▶ _TASK INSTRUCTIONS_: Scan the entries below and count the lines holding the string "changes". Supply only the number.

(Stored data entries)

* * * *

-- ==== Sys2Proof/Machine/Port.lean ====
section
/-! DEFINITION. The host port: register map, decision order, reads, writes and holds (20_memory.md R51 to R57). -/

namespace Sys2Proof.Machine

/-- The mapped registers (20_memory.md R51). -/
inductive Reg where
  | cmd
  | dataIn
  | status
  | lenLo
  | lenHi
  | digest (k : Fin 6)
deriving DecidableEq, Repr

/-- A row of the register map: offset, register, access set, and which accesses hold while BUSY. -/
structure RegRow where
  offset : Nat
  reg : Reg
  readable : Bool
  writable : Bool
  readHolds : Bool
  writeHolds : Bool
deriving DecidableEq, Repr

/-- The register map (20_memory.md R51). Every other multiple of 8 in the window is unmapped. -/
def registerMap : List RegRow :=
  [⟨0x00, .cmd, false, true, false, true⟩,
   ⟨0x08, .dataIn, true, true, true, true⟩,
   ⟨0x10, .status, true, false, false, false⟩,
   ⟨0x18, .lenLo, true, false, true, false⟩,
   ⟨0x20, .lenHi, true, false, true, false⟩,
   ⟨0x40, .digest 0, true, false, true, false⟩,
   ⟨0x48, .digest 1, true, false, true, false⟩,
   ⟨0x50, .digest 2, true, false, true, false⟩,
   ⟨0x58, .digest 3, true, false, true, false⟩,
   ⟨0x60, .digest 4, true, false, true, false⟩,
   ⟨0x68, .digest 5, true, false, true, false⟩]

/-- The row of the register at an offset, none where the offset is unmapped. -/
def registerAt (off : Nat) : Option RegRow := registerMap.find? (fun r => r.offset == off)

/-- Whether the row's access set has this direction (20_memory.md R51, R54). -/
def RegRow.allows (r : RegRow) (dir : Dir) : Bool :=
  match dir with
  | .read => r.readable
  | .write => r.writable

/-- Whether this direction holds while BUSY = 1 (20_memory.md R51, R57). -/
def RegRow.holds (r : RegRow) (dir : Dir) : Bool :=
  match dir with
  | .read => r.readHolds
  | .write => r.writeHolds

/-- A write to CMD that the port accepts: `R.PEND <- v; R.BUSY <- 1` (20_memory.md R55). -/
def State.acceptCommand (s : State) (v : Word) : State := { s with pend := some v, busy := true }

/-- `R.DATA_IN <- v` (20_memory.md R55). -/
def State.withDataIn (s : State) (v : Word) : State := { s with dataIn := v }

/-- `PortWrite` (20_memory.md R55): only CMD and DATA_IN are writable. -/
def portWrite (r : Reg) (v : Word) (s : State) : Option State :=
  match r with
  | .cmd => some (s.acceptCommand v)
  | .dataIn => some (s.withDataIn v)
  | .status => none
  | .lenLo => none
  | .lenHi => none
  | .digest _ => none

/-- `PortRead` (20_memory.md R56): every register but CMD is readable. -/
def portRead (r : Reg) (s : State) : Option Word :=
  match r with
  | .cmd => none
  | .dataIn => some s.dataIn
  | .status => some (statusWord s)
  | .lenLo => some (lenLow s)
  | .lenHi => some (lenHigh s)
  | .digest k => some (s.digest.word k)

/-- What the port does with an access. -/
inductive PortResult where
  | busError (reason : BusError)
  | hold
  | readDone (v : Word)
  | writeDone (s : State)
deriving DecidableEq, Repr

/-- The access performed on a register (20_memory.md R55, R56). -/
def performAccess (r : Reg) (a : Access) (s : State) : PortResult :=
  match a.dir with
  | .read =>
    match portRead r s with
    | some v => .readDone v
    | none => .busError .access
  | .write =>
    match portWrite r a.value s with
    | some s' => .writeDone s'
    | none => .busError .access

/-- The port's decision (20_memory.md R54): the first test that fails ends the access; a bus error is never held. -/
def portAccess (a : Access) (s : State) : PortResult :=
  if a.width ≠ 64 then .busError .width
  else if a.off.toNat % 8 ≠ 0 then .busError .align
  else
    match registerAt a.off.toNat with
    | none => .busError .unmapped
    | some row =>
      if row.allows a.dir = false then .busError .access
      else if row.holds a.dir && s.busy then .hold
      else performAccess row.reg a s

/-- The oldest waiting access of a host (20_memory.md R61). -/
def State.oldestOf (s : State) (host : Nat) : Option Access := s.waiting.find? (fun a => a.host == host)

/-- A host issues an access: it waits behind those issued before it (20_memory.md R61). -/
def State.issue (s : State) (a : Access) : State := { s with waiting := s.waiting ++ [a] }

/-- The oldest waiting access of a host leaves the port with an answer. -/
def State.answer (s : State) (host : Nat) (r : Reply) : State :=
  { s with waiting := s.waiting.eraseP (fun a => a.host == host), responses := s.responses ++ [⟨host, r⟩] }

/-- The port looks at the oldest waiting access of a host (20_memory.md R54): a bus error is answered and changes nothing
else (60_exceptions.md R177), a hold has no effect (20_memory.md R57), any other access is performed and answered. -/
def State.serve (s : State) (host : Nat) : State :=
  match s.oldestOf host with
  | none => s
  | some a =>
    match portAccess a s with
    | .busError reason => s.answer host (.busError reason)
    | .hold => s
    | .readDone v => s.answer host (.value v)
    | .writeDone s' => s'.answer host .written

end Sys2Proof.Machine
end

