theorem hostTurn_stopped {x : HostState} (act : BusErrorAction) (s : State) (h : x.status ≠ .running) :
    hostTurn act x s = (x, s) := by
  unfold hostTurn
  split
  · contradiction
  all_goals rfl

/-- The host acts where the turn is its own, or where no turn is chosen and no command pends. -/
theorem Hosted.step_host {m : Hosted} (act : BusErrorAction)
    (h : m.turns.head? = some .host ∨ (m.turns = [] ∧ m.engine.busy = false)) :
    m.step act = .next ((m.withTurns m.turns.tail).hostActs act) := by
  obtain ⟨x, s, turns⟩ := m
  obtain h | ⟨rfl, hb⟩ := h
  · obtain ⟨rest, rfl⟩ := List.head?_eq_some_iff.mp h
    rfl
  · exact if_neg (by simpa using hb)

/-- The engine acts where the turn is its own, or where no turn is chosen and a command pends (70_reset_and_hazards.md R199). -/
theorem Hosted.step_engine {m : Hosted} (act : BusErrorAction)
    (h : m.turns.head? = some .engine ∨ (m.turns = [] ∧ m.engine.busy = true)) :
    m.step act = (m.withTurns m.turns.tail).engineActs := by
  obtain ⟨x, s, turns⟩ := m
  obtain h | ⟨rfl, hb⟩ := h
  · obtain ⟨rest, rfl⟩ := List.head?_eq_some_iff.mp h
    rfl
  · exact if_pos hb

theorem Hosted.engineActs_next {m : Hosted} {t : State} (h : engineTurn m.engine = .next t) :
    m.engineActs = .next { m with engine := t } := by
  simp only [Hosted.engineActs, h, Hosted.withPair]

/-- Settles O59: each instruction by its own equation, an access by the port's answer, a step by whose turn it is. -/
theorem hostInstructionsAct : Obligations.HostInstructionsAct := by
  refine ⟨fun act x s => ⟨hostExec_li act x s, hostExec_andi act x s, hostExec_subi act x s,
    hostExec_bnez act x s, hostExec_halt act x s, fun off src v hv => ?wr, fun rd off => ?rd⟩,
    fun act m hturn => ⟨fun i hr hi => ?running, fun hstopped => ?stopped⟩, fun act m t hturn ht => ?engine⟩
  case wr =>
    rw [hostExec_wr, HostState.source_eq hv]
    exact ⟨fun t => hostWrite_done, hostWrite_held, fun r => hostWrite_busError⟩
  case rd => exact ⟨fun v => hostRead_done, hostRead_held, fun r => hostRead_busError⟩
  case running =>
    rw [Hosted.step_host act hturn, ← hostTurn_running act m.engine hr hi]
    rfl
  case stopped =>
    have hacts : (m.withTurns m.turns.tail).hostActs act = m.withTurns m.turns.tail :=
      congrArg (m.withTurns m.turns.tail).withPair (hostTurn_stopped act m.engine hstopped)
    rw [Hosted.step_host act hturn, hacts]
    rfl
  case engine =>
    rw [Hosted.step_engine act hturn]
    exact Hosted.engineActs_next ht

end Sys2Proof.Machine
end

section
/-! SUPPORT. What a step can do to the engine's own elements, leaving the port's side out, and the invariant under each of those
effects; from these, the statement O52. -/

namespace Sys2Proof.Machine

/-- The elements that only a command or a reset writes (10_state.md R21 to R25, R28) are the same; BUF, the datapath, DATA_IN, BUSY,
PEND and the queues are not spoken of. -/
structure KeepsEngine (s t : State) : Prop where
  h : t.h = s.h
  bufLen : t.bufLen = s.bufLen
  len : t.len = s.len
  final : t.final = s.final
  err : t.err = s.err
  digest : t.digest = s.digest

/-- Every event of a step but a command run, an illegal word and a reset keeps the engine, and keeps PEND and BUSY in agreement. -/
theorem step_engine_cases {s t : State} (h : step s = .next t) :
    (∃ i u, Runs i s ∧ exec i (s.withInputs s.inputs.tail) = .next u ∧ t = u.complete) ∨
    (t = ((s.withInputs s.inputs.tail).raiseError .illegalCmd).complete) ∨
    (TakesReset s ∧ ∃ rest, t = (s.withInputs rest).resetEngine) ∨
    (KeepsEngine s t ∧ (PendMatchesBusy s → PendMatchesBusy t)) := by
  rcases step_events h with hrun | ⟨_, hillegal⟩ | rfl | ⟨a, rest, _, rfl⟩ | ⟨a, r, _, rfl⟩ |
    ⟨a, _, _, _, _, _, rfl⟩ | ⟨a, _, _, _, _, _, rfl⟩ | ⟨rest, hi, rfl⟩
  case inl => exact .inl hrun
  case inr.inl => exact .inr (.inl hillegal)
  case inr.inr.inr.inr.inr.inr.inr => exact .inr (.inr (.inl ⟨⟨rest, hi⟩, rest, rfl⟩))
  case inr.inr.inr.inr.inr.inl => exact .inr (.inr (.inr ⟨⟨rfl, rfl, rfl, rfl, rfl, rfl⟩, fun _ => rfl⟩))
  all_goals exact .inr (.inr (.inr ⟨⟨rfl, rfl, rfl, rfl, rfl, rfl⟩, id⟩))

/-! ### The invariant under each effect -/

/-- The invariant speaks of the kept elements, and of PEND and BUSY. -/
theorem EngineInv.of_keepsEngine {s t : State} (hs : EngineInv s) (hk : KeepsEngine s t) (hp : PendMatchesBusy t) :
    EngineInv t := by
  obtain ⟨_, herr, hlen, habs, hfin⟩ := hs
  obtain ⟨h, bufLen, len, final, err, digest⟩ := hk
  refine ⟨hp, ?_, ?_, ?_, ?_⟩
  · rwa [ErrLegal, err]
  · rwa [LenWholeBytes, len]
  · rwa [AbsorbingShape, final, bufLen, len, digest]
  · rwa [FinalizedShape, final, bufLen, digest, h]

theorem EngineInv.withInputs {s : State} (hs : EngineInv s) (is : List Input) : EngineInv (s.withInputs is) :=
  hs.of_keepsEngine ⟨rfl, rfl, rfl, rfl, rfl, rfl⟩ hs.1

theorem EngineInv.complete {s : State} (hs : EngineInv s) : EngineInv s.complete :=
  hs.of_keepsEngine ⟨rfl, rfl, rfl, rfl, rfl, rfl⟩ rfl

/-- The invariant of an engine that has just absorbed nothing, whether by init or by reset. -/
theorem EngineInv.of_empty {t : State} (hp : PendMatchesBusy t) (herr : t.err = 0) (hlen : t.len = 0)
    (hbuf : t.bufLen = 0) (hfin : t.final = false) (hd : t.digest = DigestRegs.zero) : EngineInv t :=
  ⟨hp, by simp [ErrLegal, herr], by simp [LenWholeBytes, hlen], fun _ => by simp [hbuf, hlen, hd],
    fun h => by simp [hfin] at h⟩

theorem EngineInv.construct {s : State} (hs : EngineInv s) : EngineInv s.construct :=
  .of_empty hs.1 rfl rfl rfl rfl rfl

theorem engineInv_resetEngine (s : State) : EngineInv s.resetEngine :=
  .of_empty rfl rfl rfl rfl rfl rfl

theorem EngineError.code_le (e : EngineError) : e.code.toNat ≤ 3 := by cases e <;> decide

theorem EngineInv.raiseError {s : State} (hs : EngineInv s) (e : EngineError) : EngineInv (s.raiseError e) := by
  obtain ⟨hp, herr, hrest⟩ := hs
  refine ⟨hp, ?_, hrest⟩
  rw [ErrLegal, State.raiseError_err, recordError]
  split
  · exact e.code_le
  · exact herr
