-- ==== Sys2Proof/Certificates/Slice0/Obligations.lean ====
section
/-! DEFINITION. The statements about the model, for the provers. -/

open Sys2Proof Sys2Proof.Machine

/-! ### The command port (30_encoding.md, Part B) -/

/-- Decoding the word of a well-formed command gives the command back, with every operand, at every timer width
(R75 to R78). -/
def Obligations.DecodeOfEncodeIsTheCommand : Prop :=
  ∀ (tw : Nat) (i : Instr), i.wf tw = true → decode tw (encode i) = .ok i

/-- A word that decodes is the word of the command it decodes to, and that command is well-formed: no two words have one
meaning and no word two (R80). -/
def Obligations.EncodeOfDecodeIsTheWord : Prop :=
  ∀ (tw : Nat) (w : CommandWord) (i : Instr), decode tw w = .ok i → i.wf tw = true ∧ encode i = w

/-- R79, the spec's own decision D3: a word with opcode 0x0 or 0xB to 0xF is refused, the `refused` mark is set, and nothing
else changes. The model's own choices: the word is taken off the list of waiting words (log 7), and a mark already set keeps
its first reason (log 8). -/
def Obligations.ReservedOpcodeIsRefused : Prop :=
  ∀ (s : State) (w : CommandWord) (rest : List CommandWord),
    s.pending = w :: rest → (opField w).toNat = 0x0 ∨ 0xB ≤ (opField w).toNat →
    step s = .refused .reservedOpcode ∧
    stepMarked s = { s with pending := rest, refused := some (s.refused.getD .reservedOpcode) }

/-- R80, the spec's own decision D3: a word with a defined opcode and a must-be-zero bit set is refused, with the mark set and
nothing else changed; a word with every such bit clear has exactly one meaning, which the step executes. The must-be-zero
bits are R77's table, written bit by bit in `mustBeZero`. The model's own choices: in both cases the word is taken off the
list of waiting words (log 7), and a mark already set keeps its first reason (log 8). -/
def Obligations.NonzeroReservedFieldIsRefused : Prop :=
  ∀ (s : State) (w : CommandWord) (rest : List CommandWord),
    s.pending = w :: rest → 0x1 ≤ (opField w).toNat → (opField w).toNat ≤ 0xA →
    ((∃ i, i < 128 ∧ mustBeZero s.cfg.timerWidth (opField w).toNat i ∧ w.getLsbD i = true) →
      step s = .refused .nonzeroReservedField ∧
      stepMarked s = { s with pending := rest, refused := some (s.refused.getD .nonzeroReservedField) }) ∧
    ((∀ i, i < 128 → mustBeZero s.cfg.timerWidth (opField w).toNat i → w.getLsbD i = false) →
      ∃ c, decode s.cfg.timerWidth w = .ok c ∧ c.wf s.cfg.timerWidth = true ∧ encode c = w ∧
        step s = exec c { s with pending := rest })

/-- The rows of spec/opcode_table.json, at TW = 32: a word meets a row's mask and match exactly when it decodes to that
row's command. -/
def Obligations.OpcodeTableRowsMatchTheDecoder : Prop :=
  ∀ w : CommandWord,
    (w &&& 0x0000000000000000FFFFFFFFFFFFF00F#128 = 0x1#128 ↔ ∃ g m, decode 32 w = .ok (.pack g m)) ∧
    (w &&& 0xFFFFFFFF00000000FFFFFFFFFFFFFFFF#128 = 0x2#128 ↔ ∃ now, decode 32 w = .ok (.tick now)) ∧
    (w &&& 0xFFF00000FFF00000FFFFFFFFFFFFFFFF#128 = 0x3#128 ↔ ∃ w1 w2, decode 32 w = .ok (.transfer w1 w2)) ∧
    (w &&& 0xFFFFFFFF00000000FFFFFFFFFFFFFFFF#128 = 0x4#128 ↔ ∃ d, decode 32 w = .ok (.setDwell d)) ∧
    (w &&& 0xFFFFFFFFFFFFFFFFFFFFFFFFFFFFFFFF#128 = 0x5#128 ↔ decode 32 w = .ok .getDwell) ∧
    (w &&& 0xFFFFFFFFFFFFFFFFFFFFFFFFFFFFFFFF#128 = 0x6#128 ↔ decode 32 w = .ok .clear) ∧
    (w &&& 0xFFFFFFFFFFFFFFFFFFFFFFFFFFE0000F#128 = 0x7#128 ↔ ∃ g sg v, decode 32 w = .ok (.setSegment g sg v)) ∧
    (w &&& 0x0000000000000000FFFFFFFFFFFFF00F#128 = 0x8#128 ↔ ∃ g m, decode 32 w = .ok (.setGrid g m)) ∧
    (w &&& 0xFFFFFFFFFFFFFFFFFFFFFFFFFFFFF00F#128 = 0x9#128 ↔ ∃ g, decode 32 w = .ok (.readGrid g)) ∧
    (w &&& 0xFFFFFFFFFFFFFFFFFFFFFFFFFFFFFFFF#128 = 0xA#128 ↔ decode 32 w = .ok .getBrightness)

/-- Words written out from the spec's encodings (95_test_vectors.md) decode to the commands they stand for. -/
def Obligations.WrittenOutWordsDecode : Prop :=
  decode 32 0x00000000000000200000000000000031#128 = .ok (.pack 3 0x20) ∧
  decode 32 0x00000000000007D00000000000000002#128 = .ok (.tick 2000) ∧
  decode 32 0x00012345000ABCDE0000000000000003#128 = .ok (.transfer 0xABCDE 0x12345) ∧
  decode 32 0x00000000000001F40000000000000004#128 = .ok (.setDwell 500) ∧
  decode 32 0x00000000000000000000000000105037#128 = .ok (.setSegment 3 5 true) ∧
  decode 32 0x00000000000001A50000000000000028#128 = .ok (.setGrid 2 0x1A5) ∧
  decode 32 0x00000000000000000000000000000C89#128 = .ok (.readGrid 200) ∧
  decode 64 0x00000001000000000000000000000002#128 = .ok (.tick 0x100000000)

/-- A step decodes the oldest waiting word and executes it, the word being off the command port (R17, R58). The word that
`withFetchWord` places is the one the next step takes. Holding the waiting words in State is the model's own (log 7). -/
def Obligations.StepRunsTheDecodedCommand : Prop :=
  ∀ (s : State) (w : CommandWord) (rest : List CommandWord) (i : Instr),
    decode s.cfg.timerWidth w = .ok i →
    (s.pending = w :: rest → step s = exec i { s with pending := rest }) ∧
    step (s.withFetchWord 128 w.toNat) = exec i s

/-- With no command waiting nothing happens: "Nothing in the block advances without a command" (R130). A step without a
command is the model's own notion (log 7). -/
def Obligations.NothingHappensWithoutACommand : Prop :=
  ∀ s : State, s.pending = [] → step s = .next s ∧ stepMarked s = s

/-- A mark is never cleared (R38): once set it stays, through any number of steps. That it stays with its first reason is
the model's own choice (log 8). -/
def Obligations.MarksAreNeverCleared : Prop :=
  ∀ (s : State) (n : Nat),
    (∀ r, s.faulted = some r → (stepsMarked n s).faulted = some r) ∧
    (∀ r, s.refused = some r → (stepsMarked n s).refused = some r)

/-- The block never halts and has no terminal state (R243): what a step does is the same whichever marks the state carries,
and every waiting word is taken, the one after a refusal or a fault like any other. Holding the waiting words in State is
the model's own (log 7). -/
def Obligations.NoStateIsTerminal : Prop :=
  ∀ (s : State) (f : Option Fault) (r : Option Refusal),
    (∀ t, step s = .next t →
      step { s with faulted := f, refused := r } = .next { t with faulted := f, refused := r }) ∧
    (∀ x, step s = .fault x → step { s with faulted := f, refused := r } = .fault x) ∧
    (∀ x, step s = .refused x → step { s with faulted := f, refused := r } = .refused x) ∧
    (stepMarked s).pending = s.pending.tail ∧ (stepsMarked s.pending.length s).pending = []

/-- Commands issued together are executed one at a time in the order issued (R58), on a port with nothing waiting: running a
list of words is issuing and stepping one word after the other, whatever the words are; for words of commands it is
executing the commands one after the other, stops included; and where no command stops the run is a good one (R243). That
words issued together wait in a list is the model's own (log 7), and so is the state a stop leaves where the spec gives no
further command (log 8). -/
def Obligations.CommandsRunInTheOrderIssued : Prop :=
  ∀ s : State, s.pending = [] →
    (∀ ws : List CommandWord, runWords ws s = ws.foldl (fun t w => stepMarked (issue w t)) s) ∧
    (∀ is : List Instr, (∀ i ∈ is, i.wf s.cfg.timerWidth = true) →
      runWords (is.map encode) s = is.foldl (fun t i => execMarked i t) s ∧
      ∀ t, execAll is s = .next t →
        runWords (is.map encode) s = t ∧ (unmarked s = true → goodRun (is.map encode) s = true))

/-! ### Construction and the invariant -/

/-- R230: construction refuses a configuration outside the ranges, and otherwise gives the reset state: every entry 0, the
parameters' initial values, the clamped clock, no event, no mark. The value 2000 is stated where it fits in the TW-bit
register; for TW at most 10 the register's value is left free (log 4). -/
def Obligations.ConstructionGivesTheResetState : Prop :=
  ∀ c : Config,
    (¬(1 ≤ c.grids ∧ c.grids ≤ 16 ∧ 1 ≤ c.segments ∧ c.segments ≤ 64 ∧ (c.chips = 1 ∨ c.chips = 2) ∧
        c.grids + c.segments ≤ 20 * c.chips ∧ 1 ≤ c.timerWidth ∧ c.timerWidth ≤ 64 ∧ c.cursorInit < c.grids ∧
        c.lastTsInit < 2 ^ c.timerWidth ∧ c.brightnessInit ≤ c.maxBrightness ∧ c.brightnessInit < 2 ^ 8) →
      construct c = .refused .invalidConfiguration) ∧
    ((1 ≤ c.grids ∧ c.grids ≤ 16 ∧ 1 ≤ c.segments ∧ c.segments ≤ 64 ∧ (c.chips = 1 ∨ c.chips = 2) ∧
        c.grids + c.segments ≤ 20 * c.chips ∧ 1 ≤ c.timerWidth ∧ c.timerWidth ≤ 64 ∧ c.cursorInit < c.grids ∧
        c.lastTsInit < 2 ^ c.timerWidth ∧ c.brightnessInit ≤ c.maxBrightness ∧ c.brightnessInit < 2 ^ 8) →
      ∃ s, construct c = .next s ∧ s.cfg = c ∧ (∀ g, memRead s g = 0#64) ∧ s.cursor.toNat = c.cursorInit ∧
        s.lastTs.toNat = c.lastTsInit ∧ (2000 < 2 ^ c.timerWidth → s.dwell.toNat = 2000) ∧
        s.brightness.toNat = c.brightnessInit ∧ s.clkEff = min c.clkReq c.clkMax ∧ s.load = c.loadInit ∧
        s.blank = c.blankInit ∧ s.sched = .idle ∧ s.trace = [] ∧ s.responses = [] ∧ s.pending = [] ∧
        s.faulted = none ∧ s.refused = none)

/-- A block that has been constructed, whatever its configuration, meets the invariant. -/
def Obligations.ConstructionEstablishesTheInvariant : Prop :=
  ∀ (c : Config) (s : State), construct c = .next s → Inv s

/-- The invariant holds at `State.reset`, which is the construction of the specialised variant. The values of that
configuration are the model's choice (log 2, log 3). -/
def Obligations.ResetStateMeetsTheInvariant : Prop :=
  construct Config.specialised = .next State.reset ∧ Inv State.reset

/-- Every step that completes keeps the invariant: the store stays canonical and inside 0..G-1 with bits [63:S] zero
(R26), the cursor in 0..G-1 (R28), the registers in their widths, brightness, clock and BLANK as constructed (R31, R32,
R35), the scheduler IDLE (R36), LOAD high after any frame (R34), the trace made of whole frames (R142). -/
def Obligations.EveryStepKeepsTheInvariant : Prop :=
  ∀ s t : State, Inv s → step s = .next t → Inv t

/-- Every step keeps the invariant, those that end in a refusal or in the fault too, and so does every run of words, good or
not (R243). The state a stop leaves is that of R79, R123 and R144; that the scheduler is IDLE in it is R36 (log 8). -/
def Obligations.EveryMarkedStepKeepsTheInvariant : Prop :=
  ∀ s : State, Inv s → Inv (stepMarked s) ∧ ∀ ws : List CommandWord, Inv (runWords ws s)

* * * *

▶ _RESPONSE TO THIS EXERCISE_: 2